Mining Wikipedia with Hadoop and Pig for Natural Language Processing

Tue 11 January 2011 By Olivier Grisel

The context: semantic knowledge extraction from unstructured text

In a previous post we introduced fise an open source semantic engine
now being incubated at the ASF under the new name: Apache
. Here is a 4 minute demo that
explains how such a semantic engine can be used by a document management system
such as Nuxeo DM to tag documents with entities instead of potentially ambiguous words:

The problem with the current implementation, which is based on
OpenNLP, is the lack of readily
available statistical models for Named Entity Recognition in languages such as French. Furthermore, the existing models are restricted to the detection of few entity
classes (right now the English models can detect people, place and organization names).

To build such a model, developers have to teach or train the system
by applying a machine learning algorithm on an annotated corpus of data.
It is very easy to write such a corpus for OpenNLP:
just pass it a text file with one sentence per line, where entity occurrences
are located using the START and END tags, for instance:

<START:person> Olivier Grisel <END> is working on the <START:software> Stanbol <END> project .

The only slight problem is to somehow convince someone to spend hours
manually annotating hundred of thousands of sentences from text on various
topics such as business, famous people, sports, science, literature,
history... without making too many mistakes.

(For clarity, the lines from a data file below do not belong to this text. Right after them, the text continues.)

-- ==== Sys2Proof/Machine/Lanes.lean ====
section
/-! DEFINITION. Vector and mask registers as their instructions see them: cells and elements (R134, R135), broadcasts
(R137), lane control (R138), element arithmetic (R139), and the layouts of tile-memory vector accesses (R142, R143). -/

namespace Sys2Proof.Machine

/-- Lanes of a vector register (R134). -/
def laneCount : Nat := 1024

/-- An element in its cell: .s8 and .s16 sign-extended, every other narrow format zero-extended (R134). -/
def cellOf (f : Format) (code : Nat) : Word32 :=
  match f with
  | .int true w => BitVec.ofNat 32 (extendTo 32 w true code)
  | f => BitVec.ofNat 32 (code % 2 ^ f.bits)

/-- The element that a cell holds (R134). -/
def elemOf (f : Format) (c : Word32) : Nat := c.toNat % 2 ^ f.bits

/-- The cells of a vector register of a task; a register nothing has written is zero (R9). -/
def Task.vec (t : Task) (n : Nat) : List Word32 :=
  match t.v.get n [] with
  | [] => List.replicate laneCount 0
  | l => l

/-- The cells of the strand's vector register. -/
def readVec (n : Nat) : M (List Word32) := do return (← theTask).vec n

/-- Cells chosen by a mask: the new cell where it has a bit, else the kept cell or zero (R138). -/
def blend (mask : Nat) (keep : Bool) : List Word32 → List Word32 → List Word32
  | n :: ns, o :: os => (if mask % 2 = 1 then n else if keep then o else 0) :: blend (mask / 2) keep ns os
  | _, _ => []

/-- A vector register written whole; its damaged cells are repaired (R388). -/
def writeVec (n : Nat) (cells : List Word32) : M Unit :=
  modTask (fun t => { t with v := t.v.set n cells, badV := t.badV.filter (fun b => b / 1024 ≠ n) })

/-- A vector register written under the word's lane control (R138). -/
def writeLanes (w : Fields) (cells : List Word32) : M Unit := do
  let n := opndIndex w.d
  if w.e.getLsbD 4 then
    let t ← theTask
    let m := (t.k.get (fld w.e 3 0) 0).toNat
    let kept := blend m (!w.e.getLsbD 5) cells (t.vec n)
    modTask (fun x => { x with v := x.v.set n kept
                               badV := x.badV.filter (fun b => !(b / 1024 == n && (m.testBit (b % 1024) || w.e.getLsbD 5))) })
  else writeVec n cells

/-- A mask register (R135). -/
def readMask (n : Nat) : M (BitVec 1024) := do return (← theTask).k.get n 0

/-- A mask register written. -/
def writeMask (n : Nat) (v : BitVec 1024) : M Unit :=
  modTask (fun t => { t with k := t.k.set n v, badK := t.badK.filter (· ≠ n) })

/-- Bits of a list as a number, the first lowest. -/
def packBits : List Bool → Nat
  | [] => 0
  | b :: bs => b.toNat + 2 * packBits bs

/-- A W operand as a cell for every lane (R137). -/
def operandW (f : Format) (o : Opnd) : M (List Word32) := do
  match o with
  | .reg i => readVec i.toNat
  | .imm v =>
    let x := sext 8 v.toNat
    let code := match f with
      | .f32 => round (Num.ofInt x) f .rne
      | .bf16 => round (Num.ofInt x) f .rne
      | .f16 => round (Num.ofInt x) f .rne
      | f => wrapTo f.bits x
    return List.replicate laneCount (BitVec.ofNat 32 code)
  | o => return List.replicate laneCount (BitVec.ofNat 32 ((← source o).toNat % 2 ^ f.bits))

/-- Three lists lane by lane. -/
def zip3 {α β γ δ : Type} (f : α → β → γ → δ) : List α → List β → List γ → List δ
  | a :: as, b :: bs, c :: cs => f a b c :: zip3 f as bs cs
  | _, _, _ => []

/-- One lane of an arithmetic instruction on element codes (R139). -/
def laneOp (f : Format) (mod : Nat) (fp : Rnd → Nat → Nat → Nat → Nat) (int : Nat → Int → Int → Int → Int) (x y z : Nat) : Nat :=
  match f with
  | .f32 => fp (Rnd.ofMod mod) x y z
  | .bf16 => fp (Rnd.ofMod mod) x y z
  | .f16 => fp (Rnd.ofMod mod) x y z
  | f => finish mod f.bits f.signed (int f.bits (ival x f.bits f.signed) (ival y f.bits f.signed) (ival z f.bits f.signed))

/-- An element-wise arithmetic instruction of up to three W operands (R148). -/
def lanewise (w : Fields) (fp : Rnd → Nat → Nat → Nat → Nat) (int : Nat → Int → Int → Int → Int) (three : Bool) : M Flow := do
  let f := plainFormat w.fmt.toNat
  let a ← operandW f w.a
  let b ← operandW f w.b
  let c ← (if three then operandW f w.c else return b)
  writeLanes w (zip3 (fun x y z => cellOf f (laneOp f w.mod.toNat fp int (elemOf f x) (elemOf f y) (elemOf f z))) a b c)
  return .fall

/-- An element-wise instruction on the bits of two W operands; a shift count is the lane's B cell, which a scalar
register or immediate supplies as an element (R137, R149). -/
def lanebits (w : Fields) (op : (width u b : Nat) → Nat) : M Flow := do
  let f := plainFormat w.fmt.toNat
  let a ← operandW f w.a
  let b ← operandW f w.b
  writeLanes w (List.zipWith (fun x y => cellOf f (op f.bits (elemOf f x) y.toNat)) a b)
  return .fall

/-! ## Axes -/

/-- A list cut into pieces of n, at most `fuel` of them. -/
def pieces {α : Type} (n : Nat) : Nat → List α → List (List α)
  | 0, _ => []
  | fuel + 1, l => l.take n :: pieces n fuel (l.drop n)

/-- The 16 rows of a register (R134). -/
def rowsOf (l : List Word32) : List (List Word32) := pieces 64 16 l

/-- Columns of equal rows. -/
def transposed {α : Type} : List (List α) → Nat → List (List α)
  | _, 0 => []
  | rows, n + 1 => rows.filterMap List.head? :: transposed (rows.map List.tail) n

/-- A list rotated right by k places. -/
def rotateRight {α : Type} (k : Nat) (l : List α) : List α := l.drop (l.length - k) ++ l.take (l.length - k)

/-- A line halved and combined until one is left (R157). -/
def reduceBy {α : Type} (comb : α → α → α) : List Nat → List α → List α
  | [], l => l
  | h :: hs, l => reduceBy comb hs (List.zipWith comb (l.take h) (l.drop h))

/-- A line scanned inclusively by doubling steps (R158). -/
def scanBy {α : Type} (comb : α → α → α) : List Nat → List α → List α
  | [], l => l
  | h :: hs, l => scanBy comb hs (l.take h ++ List.zipWith comb l (l.drop h))

/-- The combining functions of R157 on cells of a format. -/
def combine (f : Format) (mod : Nat) (x y : Word32) : Word32 :=
  let a := elemOf f x
  let b := elemOf f y
  let fp (big : Bool) : Nat := minMaxCode f big a b
  let isFp := match f with | .f32 => true | .bf16 => true | .f16 => true | _ => false
  let sg := f.signed
  let i := ival a f.bits sg
  let j := ival b f.bits sg
  let code := match mod with
    | 0 => if isFp then fadd f .rne a b else wrapTo f.bits (i + j)
    | 2 => if isFp then fp false else wrapTo f.bits (min i j)
    | 4 => bitAnd a b
    | 5 => bitOr a b
    | _ => if isFp then fp true else wrapTo f.bits (max i j)
  cellOf f code

/-- An input of .amax: its absolute value, clamped to the format (R157). -/
def absInput (f : Format) (x : Word32) : Word32 :=
  match f with
  | .f32 => cellOf f (fabsCode f (elemOf f x))
  | .bf16 => cellOf f (fabsCode f (elemOf f x))
  | .f16 => cellOf f (fabsCode f (elemOf f x))
  | f =>
    let i := ival (elemOf f x) f.bits f.signed
    cellOf f (finish 1 f.bits f.signed (if i < 0 then -i else i))

/-! ## Tile-memory layouts -/

/-- The swizzles of R143. -/
def swizzle (code rho a : Nat) : Nat :=
  match code with
  | 1 => a ^^^ (rho % 32 * 128)
  | 2 => a ^^^ (rho % 8 * 16)
  | _ => a

/-- Addresses of the elements of a vector access in lane order: base, stride, element size, transposed or not, swizzle
(R142 to R146). -/
def laneAddresses (base stride size : Nat) (trans : Bool) (swz : Nat) : List Nat :=
  (List.range 16).flatMap (fun r => (List.range 64).map (fun c =>
    if trans then swizzle swz c ((base + c * stride + r * size) % 2 ^ 32)
    else swizzle swz r ((base + r * stride + c * size) % 2 ^ 32)))

/-- The lowest byte of elements that fail a test, if any does. -/
def lowestBad (size : Nat) (ok : Nat → Bool) (as : List Nat) : Option Nat :=
  as.foldl (fun acc a =>
    match (List.range size).find? (fun k => !ok (a + k)) with
    | none => acc
    | some k => match acc with | none => some (a + k) | some m => some (min m (a + k))) none

/-- The checks of R142 on a vector access: alignment, then the stack, then the allocation. -/
def vectorCheck (t : Task) (st : Strand) (stack trans : Bool) (base stride size : Nat) (as : List Nat) : Option Trap :=
  let row := if trans then 16 * size else 64 * size
  let unit := if trans then 16 * size else if size = 1 then 64 else 128
  let mk (code : FaultCode) (a : Nat) : Trap := { code := code, loc := 2, info := BitVec.ofNat 64 a, detail := BitVec.ofNat 32 row }
  if base % unit ≠ 0 ∨ stride % unit ≠ 0 then some (mk .misalign base)
  else
    match (if stack then lowestBad size (fun a => decide (st.stklim.toNat ≤ a) && decide (a < st.stkbase.toNat)) as else none) with
    | some a => some (mk .stackLimit a)
    | none => (lowestBad size (fun a => t.inBounds a 1) as).map (mk .tilememBounds)

/-- The element addresses of a vector load or store, checked, and its base afterwards. -/
def vectorAccess (w : Fields) (op : BitVec 8) (strided trans : Bool) : M (Format × List Nat × Option Word64) := do
  let f ← formatOf op w w.fmt.toNat 0
  let r ← (if strided then addressOfStrided w else addressOf w)
  let stride ← (if strided then do return (← source w.b).toNat % 2 ^ 32 else return 64 * f.bytes)
  let s ← get
  let as := laneAddresses r.1.toNat stride f.bytes trans (fld w.mod 1 0)
  match vectorCheck s.myTask s.me (isStackPointer w.a) trans r.1.toNat stride f.bytes as with
  | some t => trapWith t
  | none => return (f, as, r.2)

/-- A vector load (R144 to R146). -/
def vectorLoad (w : Fields) (op : BitVec 8) (strided trans : Bool) : M Flow := do
  let (f, as, post) ← vectorAccess w op strided trans
  let s ← get
  let tile := s.cur.strand.tileId
  match as.find? (fun a => s.isDamaged (tilePa tile a) f.bytes) with
  | some a => trapWith (eccTrap 2 (BitVec.ofNat 64 a) 2)
  | none =>
    writeVec (opndIndex w.d) (as.map (fun a => cellOf f (bytesToNat (s.readTile tile a f.bytes))))
    writeBack w post
    return .fall

/-- A vector store, in increasing register row and then column (R141, R144 to R146). -/
def vectorStore (w : Fields) (op : BitVec 8) (strided trans : Bool) : M Flow := do
  let v ← readVec (opndIndex w.c)
  let (f, as, post) ← vectorAccess w op strided trans
  modify (fun s => (as.zip v).foldl (fun x p => x.writeTile s.cur.strand.tileId p.1 (natToBytes f.bytes (elemOf f p.2))) s)
  writeBack w post
  return .fall

end Sys2Proof.Machine
end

Mining Wikipedia in the cloud

Instead manually of annotating text, one should try to benefit from an existing
annotated and publicly available text corpus that deals with a wide range of topics,
namely Wikipedia.

Our approach is rather simple: the text body of Wikipedia articles is rich in internal links
pointing to other Wikipedia articles. Some of those articles are referring to the entity classes
we are interested in (e.g. person, countries, cities, ...). Hence we just need to find a way
to convert those links into entity class annotations on text sentences (without the
Wikimarkup formatting syntax).

To find the type of the entity described
by a given Wikipedia article, one can use the category information as described in this paper by Alexander E. Richman and Patrick Schone . Alternatively we can use the semi-structured
information available in the Wikipedia infoboxes. We decided to go for the latter by reusing the
work done by the DBpedia project:

DBpedia is a community effort to extract structured information from Wikipedia and to make this information available on the Web. DBpedia allows you to ask sophisticated queries against Wikipedia, and to link other data sets on the Web to Wikipedia data. We hope this will make it easier for the amazing amount of information in Wikipedia to be used in new and interesting ways, and that it might inspire new mechanisms for navigating, linking and improving the encyclopedia itself.

More specifically we will use a subset of the DBpedia RDF dumps:

  • instance_types_en.nt to relate a DBpedia entity ID to its entity class ID

  • page_links_en.nt to relate a Wikipedia article entity ID to its entity class ID

The mapping from a Wikipedia URL to a DBpedia entity ID is also available in 12 languages
(en, de, fr, pl, ja, it, nl, es, pt, ru, sv, zh) which should allow us to reuse the same program
to build statistical models for all of them.

Hence to summarize, we want a program that will:

  1. parse the Wikimarkup of a Wikipedia dump to extract unformatted text body along with
    the internal wikilink position information;

  2. for each link target, find the DBpedia ID of the entity if available (this is the equivalent
    of a JOIN operation in SQL);

  3. for each DBpedia entity ID find the entity class ID (this is another JOIN);

  4. convert the result to OpenNLP formatted files with entity class information.

In order to implement this, we started a new project called pignlproc, licensed under ASL2.
The source code is available as a github repository. pignlproc uses Apache Hadoop for distributed processing, Apache Pig for high level Hadoop scripting
and Apache Whirr to deploy and manage Hadoop on
a cluster of tens of virtual machines on the Amazon EC2
cloud infrastructure (you can also run it locally on a single machine of course).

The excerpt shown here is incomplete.